This generates non-compilable code in C# (and probably VB as well), as the Slice compiler tries to assign to the pre-existing read-only Message property in the .NET Exception class.

Karl

Comments

  • michimichi Member Michi HenningOrganization: Triodia TechnologiesProject: I have a passing interest in Ice :-) ✭✭✭
    Thanks for the bug report! We'll fix this for the next release. In the mean time, please use a name for the data member that does not clash with one of the properties and methods on System.ApplicationException.

    Cheers,

    Michi.
  • kwaclawkwaclaw Oshawa, CanadaMember Karl WaclawekOrganization: Personal
    michi wrote: »
    Thanks for the bug report! We'll fix this for the next release.

    It would be cool if - in case of a name clash - the Slice code generator could simply take advantage of existing members (even if assignment has to be done in the constructor). Some kind of annotation might be useful there.

    In my case this would mean that defining a Message member would simply expose an existing property of the built-in Exception class. Its probably not as simple as it sounds, as you can't define a read-only member in Slice (unless through annotations?).

    Karl
  • michimichi Member Michi HenningOrganization: Triodia TechnologiesProject: I have a passing interest in Ice :-) ✭✭✭
    I don't think what you suggest is feasible, mainly because the clash can happen with both operations and properties and because properties can be read-only.

    Pragmatically, the only option is to mangle such exception members. For example, a "Message" exception member would be mapped as "ice_Message" or similar.

    Cheers,

    Michi.
  • kwaclawkwaclaw Oshawa, CanadaMember Karl WaclawekOrganization: Personal
    michi wrote: »
    I don't think what you suggest is feasible, mainly because the clash can happen with both operations and properties and because properties can be read-only.
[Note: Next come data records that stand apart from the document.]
/-- A write packet of the command to some of these bytes of another chip has not been answered: it might still be sent again, so a later
write to them waits (R378, R343, R413). -/
def State.writeOut (s : State) (core id : Nat) (t : Target) (n : Nat) : Bool :=
  s.txs.any fun x => match x.what with
    | .word k i w => decide (k = core) && decide (i = id) && decide (w % 2 = 1) && decide (x.pkt.dst = t.chip)
        && decide (x.pkt.addr < t.pa + n) && decide (t.pa < x.pkt.addr + x.pkt.bytes)
    | _ => false

/-- Bytes written at their home by a command: on this chip now, with full bits when asked, or in a packet whose answer
the command waits for. `paid`: its class has paid for the line (R208, R374, R425). -/
def State.engWrite (s : State) (core : Nat) (c : Cmd) (t : Target) (va : Nat) (d : List Byte) (full paid : Bool) : Put :=
  if t.chip ≠ s.chip then
    if s.writeOut core c.id t d.length then .later s
    else .done (s.sendTx c.ctx (.word core c.id (writeKey va))
      (s.packet .wr t.chip (s.ctx c.ctx).tag (s.cmdHnd c) t.bwc (if full then .stf else .plain) t.pa d.length 0 d))
  else match s.gateFor core (.word core c.id (writeKey va)) c.ctx (if paid then { t with bwc := none } else t) d.length 64 true with
    | .later s => .later s
    | .full => .later s
    | .refused st => .err st s
    | .go pa s =>
      let s := s.storeFor c.ctx pa (s.mixed c va pa d)
      .done (if full then s.fillLineBits pa d.length else s)

/-! ### Completion -/

/-- The HBM4E destination lines of a command leave the issuing core's cluster cache (R128). -/
def State.dropDst (s : State) (core : Nat) (c : Cmd) : State :=
  let ls := c.locks.filter (·.dst)
  if ls.isEmpty then s
  else s.modCluster (clusterOf core) fun k =>
    { k with lines := k.lines.filter fun l => !(ls.any fun a =>
        decide (a.chip = l.1) && decide (a.lo ≤ l.2.1 / 64) && decide (l.2.1 / 64 ≤ a.hi)) }

/-- The thread of a command waits for it in its .w form. -/
def State.cmdWaiter (s : State) (c : Cmd) : Bool :=
  let x := s.slot c.tid
  x.st.live && decide (x.gen = c.gen) && decide (x.th.wait = .op (.cmd c.tag))

/-- The failure of a completed command: its record, PORTQ, and the trap (R347, R349, R369). -/
def State.cmdFailed (s : State) (c : Cmd) (st : Status) (va : Word) : State :=
  let cause := replyCause st
  let s := s.record c.ctx 2 (cmdItem c.tid c.gen c.dn c.tag) st (causeCode cause) 0 va
  if c.orphan then s
  else
    let h := s.cmdHnd c
    let waits := s.cmdWaiter c
    let s := s.modHandle h fun t => { t with failed := some (st, c.tag), failNew := true }
    if waits then ((s.at_ c.tid).trap cause va).at_ s.cur else s.raise h cause va

/-- The group on which the counting array's last command has completed gives the array up when both banks are EMPTY
(R350). -/
def Core.releaseArray (k : Core) : Core :=
  let idle := fun (b : CountBank) => decide (b.meter = 0) && b.key.isNone
  if k.holder.isSome && idle k.bank0 && idle k.bank1 && !(k.cmds.any fun c => !c.op.banks.isEmpty) then k.freeArray else k

/-- The command completes: entries, barrier bytes, event counter or .w wait, tag (R368). -/
def State.finishCmd (s : State) (core : Nat) (c : Cmd) : State :=
  let s := s.dropDst core c
  let s := s.modCore core fun k => { k with cmds := k.cmds.filter fun d => d.id ≠ c.id }
  let s := s.modCore core fun k => if c.op.banks.isEmpty then k else k.releaseArray
  let s := match c.bar with | some (pa, n) => if (s.ringHit core (pa % spadSize) 16).isSome then s else s.barSub pa n | none => s
  let waits := s.cmdWaiter c
  let s := match c.fail with | some (st, va) => s.cmdFailed c st va | none => s
  let s := match c.dn with
    | .async e => if c.orphan then s else s.addEvent (s.cmdHnd c) e c.priv
    | .wait => s
  if waits && c.fail.isNone then ((s.at_ c.tid).commit).at_ s.cur else s

/-- An answer to a packet of the command is still out. -/
def State.cmdOut (s : State) (core id : Nat) : Bool :=
  s.txs.any fun t => match t.what with | .word k i _ => decide (k = core) && decide (i = id) | _ => false

/-- The engines of a core make progress: it is clocked, and neither paused nor stopped (R153, R445). -/
def State.engRuns (s : State) (core : Nat) : Bool := (s.core core).clockRuns

end Sys2Proof.Machine
end

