/-- What a TSTORE writes: a marked entry brings free bits (R343, R369; log 10). -/
def State.tstoreData (s : State) (core : Nat) (c : Cmd) (f : TFmt) (t xa xb cb nbm : Nat) (rmaj : Bool) : List (Nat × List Byte) :=
  let x := s.tile c.own t
  let lo := 32 * cb
  let n := 32 * (nbm + 1)
  let narrow := fun (v : BitVec 32) => match f with
    | .f32 => v.toNat
    | .bf16 => (cvtFF fmtBf16 fmtF32 false .rne v.toNat).1
    | .f16 => (cvtFF fmtF16 fmtF32 false .rne v.toNat).1
  let entries := fun (k : Nat) => if rmaj then (List.range n).map fun j => (k, lo + j) else (List.range 128).map fun i => (i, lo + k)
  let y := s.unread core c.id x lo n
  (tileRuns f xa xb n rmaj).zipIdx.map fun r =>
    (r.1.1, (entries r.2).flatMap fun e => bytesOf (TFmt.size f) (narrow (y.entry e.1 e.2)))

/-- The first write of a command that reads marked entries of its tile fails it (R369, R477). -/
def State.failMarked (s : State) (core : Nat) (c : Cmd) (x : Tile) (es : List (Nat × Nat)) : State :=
  if s.accHit core x es && c.words.isEmpty then s.failWith core c.id (.fault, Config.eccNoAddr s.tick) else s

/-- TSTORE (R343). -/
def State.runTstore (s : State) (core : Nat) (c : Cmd) (f : TFmt) (t xa xb cb nbm : Nat) (rmaj : Bool) (segs : List Seg) : State :=
  (s.failMarked core c (s.tile c.own t) (rangeEntries (32 * cb) (32 * (nbm + 1)))).runWrites core c.id segs
    (s.tstoreData core c f t xa xb cb nbm rmaj)

/-- The control field RCTL of a recorded pass (R345). -/
def Pass.ctl (p : Pass) : Nat :=
  p.cb + p.nbm * 16 + kNum p.k * 64 + (match p.dn with | .async e => e.val * 256 | .wait => 1024)

/-- A tile's image (R345). -/
def Tile.image (x : Tile) : List Byte :=
  let p := x.pass.filter fun _ => x.part
  let w := fun (f : Pass → Nat) (n : Nat) => bytesOf n ((p.map f).getD 0)
  let d := x.desc
  let indices := fun (d : Option Desc) => (List.range 128).flatMap fun i => bytesOf 2 ((d.map fun d => (d.idx.getD i 0).toNat).getD 0)
  [BitVec.ofNat 8 x.blocks.length, BitVec.ofNat 8 (b2n x.part + 2 * b2n x.dlv + 4 * b2n d.isSome),
   BitVec.ofNat 8 (b2n x.nv + 2 * b2n x.of_ + 4 * b2n x.sat + 8 * b2n x.err), BitVec.ofNat 8 (x.prog % 4)] ++ zeros 4
  ++ bytesOf 8 ((d.map fun d => d.base.toNat).getD 0) ++ bytesOf 8 ((d.map fun d => d.stride.toNat).getD 0)
  ++ w (·.pc.toNat) 8 ++ w (·.xb.toNat) 8 ++ w (·.xc.toNat) 8 ++ w (·.fmt.toNat) 8 ++ w (·.sb.toNat) 4 ++ w Pass.ctl 2
  ++ zeros 1 ++ zeros 193 ++ indices d ++ indices (p.map (·.desc))
  ++ w (fun p => p.desc.base.toNat) 8 ++ w (fun p => p.desc.stride.toNat) 8 ++ zeros 240
  ++ ((List.range 128).flatMap fun i => w (fun p => (p.sa.getD i 0).toNat) 4) ++ zeros 512
  ++ ((List.range x.cols).flatMap fun c => (List.range 128).flatMap fun i => bytesOf 4 (x.entry i c).toNat)

/-- TSAVE (R345). -/
def State.runTsave (s : State) (core : Nat) (c : Cmd) (t xa : Nat) (segs : List Seg) (desc : Option Desc) : State :=
  let x := { s.tile c.own t with desc := desc }
  (s.failMarked core c x (rangeEntries 0 x.cols)).runWrites core c.id segs [(xa, (s.unread core c.id x 0 x.cols).image)]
    Pragmatically, the only option is to mangle such exception members. For example, a "Message" exception member would be mapped as "ice_Message" or similar.

    Cheers,

    Michi.

    I understand.
    It's just inconvenient that Slice exceptions always have an empty message, as this is probably the most used member.

    Karl
  • michimichi Member Michi HenningOrganization: Triodia TechnologiesProject: I have a passing interest in Ice :-) ✭✭✭
    The reason it is this way is the one-shot constructor for exceptions. If we were to permit the Message member of the base exception to be used, we couldn't have one-shot constructors for exceptions with string members because the constructor would become ambigous. (Which member would be initialized, the member in the base or the member in the exception itself.)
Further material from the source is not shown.